- [Records for the task]:
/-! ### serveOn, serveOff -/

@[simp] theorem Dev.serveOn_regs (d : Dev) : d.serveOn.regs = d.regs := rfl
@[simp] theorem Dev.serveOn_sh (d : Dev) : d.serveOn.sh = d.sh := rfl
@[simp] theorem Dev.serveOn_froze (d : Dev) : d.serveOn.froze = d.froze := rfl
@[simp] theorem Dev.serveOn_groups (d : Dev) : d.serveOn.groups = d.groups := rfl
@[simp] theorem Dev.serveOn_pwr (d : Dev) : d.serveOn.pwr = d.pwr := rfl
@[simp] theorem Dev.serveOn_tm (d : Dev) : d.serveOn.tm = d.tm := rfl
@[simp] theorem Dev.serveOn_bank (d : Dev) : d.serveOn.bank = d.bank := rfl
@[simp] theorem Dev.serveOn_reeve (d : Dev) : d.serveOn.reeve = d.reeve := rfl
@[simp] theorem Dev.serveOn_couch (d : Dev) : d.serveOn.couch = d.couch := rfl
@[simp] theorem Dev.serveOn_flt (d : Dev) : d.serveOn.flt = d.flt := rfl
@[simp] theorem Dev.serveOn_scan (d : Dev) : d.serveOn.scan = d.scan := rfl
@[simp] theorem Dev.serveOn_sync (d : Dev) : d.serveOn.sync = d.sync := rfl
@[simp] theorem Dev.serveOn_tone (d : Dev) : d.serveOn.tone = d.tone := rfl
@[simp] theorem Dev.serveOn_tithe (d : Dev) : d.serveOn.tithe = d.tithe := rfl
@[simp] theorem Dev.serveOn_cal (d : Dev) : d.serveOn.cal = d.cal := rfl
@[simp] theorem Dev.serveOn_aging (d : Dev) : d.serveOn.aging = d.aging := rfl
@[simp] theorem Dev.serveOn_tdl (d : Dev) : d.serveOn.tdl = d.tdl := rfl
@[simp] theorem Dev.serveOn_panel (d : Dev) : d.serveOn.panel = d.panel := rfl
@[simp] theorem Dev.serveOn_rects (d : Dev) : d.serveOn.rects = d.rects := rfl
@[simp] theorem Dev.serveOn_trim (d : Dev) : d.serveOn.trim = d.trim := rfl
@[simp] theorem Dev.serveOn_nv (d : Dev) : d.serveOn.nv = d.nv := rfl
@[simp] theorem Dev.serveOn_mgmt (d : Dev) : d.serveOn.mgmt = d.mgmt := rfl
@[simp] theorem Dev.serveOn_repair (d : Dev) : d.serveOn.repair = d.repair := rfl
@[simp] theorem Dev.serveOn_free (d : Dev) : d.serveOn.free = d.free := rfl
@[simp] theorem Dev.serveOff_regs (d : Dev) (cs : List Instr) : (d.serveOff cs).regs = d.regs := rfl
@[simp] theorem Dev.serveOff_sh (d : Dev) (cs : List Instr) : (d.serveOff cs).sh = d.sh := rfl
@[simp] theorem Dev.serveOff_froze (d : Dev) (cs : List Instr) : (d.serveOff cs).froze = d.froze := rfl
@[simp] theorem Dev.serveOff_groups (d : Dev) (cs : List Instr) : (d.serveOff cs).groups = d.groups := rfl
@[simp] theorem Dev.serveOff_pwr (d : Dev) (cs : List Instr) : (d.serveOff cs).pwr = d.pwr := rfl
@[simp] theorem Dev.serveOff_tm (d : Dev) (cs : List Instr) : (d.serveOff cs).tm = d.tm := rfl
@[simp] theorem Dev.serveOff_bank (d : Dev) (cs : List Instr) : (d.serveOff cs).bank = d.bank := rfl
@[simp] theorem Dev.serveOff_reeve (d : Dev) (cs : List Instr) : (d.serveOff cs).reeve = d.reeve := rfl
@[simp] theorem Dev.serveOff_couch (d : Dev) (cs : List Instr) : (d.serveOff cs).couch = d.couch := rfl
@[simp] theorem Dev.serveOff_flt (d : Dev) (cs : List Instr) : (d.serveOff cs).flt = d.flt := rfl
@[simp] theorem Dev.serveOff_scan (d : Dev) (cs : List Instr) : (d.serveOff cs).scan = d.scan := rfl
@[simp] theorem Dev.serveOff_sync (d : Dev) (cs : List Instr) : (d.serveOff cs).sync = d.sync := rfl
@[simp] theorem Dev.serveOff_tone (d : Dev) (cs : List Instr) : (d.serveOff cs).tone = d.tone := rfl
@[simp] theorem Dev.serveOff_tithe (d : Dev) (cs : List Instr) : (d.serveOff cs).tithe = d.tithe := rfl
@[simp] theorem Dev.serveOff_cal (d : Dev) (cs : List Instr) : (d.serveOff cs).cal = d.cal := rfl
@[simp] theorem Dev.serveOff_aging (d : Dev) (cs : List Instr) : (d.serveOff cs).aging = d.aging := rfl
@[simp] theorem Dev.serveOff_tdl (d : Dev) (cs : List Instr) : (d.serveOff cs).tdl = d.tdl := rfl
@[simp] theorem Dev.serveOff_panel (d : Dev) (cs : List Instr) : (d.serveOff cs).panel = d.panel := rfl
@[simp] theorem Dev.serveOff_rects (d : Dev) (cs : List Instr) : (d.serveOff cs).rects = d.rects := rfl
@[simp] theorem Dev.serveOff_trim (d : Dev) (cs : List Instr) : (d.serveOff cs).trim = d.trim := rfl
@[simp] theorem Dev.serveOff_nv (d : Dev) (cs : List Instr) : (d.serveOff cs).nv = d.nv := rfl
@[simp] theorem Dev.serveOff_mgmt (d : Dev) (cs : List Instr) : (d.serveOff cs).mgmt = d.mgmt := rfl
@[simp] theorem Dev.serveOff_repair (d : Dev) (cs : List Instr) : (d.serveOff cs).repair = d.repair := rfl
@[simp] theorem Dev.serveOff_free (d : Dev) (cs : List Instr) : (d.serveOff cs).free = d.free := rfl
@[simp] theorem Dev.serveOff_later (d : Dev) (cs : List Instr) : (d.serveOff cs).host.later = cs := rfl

- [Problem details]: Your task is an exact transcription of every line above.

- [Output for this exercise]:
/-! ### serveOn, serveOff -/

@[simp] theorem Dev.serveOn_regs (d : Dev) : d.serveOn.regs = d.regs := rfl
@[simp] theorem Dev.serveOn_sh (d : Dev) : d.serveOn.sh = d.sh := rfl
@[simp] theorem Dev.serveOn_froze (d : Dev) : d.serveOn.froze = d.froze := rfl
@[simp] theorem Dev.serveOn_groups (d : Dev) : d.serveOn.groups = d.groups := rfl
@[simp] theorem Dev.serveOn_pwr (d : Dev) : d.serveOn.pwr = d.pwr := rfl
@[simp] theorem Dev.serveOn_tm (d : Dev) : d.serveOn.tm = d.tm := rfl
@[simp] theorem Dev.serveOn_bank (d : Dev) : d.serveOn.bank = d.bank := rfl
@[simp] theorem Dev.serveOn_reeve (d : Dev) : d.serveOn.reeve = d.reeve := rfl
@[simp] theorem Dev.serveOn_couch (d : Dev) : d.serveOn.couch = d.couch := rfl
@[simp] theorem Dev.serveOn_flt (d : Dev) : d.serveOn.flt = d.flt := rfl
@[simp] theorem Dev.serveOn_scan (d : Dev) : d.serveOn.scan = d.scan := rfl
@[simp] theorem Dev.serveOn_sync (d : Dev) : d.serveOn.sync = d.sync := rfl
@[simp] theorem Dev.serveOn_tone (d : Dev) : d.serveOn.tone = d.tone := rfl
@[simp] theorem Dev.serveOn_tithe (d : Dev) : d.serveOn.tithe = d.tithe := rfl
@[simp] theorem Dev.serveOn_cal (d : Dev) : d.serveOn.cal = d.cal := rfl
@[simp] theorem Dev.serveOn_aging (d : Dev) : d.serveOn.aging = d.aging := rfl
@[simp] theorem Dev.serveOn_tdl (d : Dev) : d.serveOn.tdl = d.tdl := rfl
@[simp] theorem Dev.serveOn_panel (d : Dev) : d.serveOn.panel = d.panel := rfl
@[simp] theorem Dev.serveOn_rects (d : Dev) : d.serveOn.rects = d.rects := rfl
@[simp] theorem Dev.serveOn_trim (d : Dev) : d.serveOn.trim = d.trim := rfl
@[simp] theorem Dev.serveOn_nv (d : Dev) : d.serveOn.nv = d.nv := rfl
@[simp] theorem Dev.serveOn_mgmt (d : Dev) : d.serveOn.mgmt = d.mgmt := rfl
@[simp] theorem Dev.serveOn_repair (d : Dev) : d.serveOn.repair = d.repair := rfl
@[simp] theorem Dev.serveOn_free (d : Dev) : d.serveOn.free = d.free := rfl
@[simp] theorem Dev.serveOff_regs (d : Dev) (cs : List Instr) : (d.serveOff cs).regs = d.regs := rfl
@[simp] theorem Dev.serveOff_sh (d : Dev) (cs : List Instr) : (d.serveOff cs).sh = d.sh := rfl
@[simp] theorem Dev.serveOff_froze (d : Dev) (cs : List Instr) : (d.serveOff cs).froze = d.froze := rfl
@[simp] theorem Dev.serveOff_groups (d : Dev) (cs : List Instr) : (d.serveOff cs).groups = d.groups := rfl
@[simp] theorem Dev.serveOff_pwr (d : Dev) (cs : List Instr) : (d.serveOff cs).pwr = d.pwr := rfl
@[simp] theorem Dev.serveOff_tm (d : Dev) (cs : List Instr) : (d.serveOff cs).tm = d.tm := rfl
@[simp] theorem Dev.serveOff_bank (d : Dev) (cs : List Instr) : (d.serveOff cs).bank = d.bank := rfl
@[simp] theorem Dev.serveOff_reeve (d : Dev) (cs : List Instr) : (d.serveOff cs).reeve = d.reeve := rfl
@[simp] theorem Dev.serveOff_couch (d : Dev) (cs : List Instr) : (d.serveOff cs).couch = d.couch := rfl
@[simp] theorem Dev.serveOff_flt (d : Dev) (cs : List Instr) : (d.serveOff cs).flt = d.flt := rfl
@[simp] theorem Dev.serveOff_scan (d : Dev) (cs : List Instr) : (d.serveOff cs).scan = d.scan := rfl
@[simp] theorem Dev.serveOff_sync (d : Dev) (cs : List Instr) : (d.serveOff cs).sync = d.sync := rfl
@[simp] theorem Dev.serveOff_tone (d : Dev) (cs : List Instr) : (d.serveOff cs).tone = d.tone := rfl
@[simp] theorem Dev.serveOff_tithe (d : Dev) (cs : List Instr) : (d.serveOff cs).tithe = d.tithe := rfl
@[simp] theorem Dev.serveOff_cal (d : Dev) (cs : List Instr) : (d.serveOff cs).cal = d.cal := rfl
@[simp] theorem Dev.serveOff_aging (d : Dev) (cs : List Instr) : (d.serveOff cs).aging = d.aging := rfl
@[simp] theorem Dev.serveOff_tdl (d : Dev) (cs : List Instr) : (d.serveOff cs).tdl = d.tdl := rfl
@[simp] theorem Dev.serveOff_panel (d : Dev) (cs : List Instr) : (d.serveOff cs).panel = d.panel := rfl
@[simp] theorem Dev.serveOff_rects (d : Dev) (cs : List Instr) : (d.serveOff cs).rects = d.rects := rfl
@[simp] theorem Dev.serveOff_trim (d : Dev) (cs : List Instr) : (d.serveOff cs).trim = d.trim := rfl
@[simp] theorem Dev.serveOff_nv (d : Dev) (cs : List Instr) : (d.serveOff cs).nv = d.nv := rfl
@[simp] theorem Dev.serveOff_mgmt (d : Dev) (cs : List Instr) : (d.serveOff cs).mgmt = d.mgmt := rfl
@[simp] theorem Dev.serveOff_repair (d : Dev) (cs : List Instr) : (d.serveOff cs).repair = d.repair := rfl
@[simp] theorem Dev.serveOff_free (d : Dev) (cs : List Instr) : (d.serveOff cs).free = d.free := rfl
@[simp] theorem Dev.serveOff_later (d : Dev) (cs : List Instr) : (d.serveOff cs).host.later = cs := rfl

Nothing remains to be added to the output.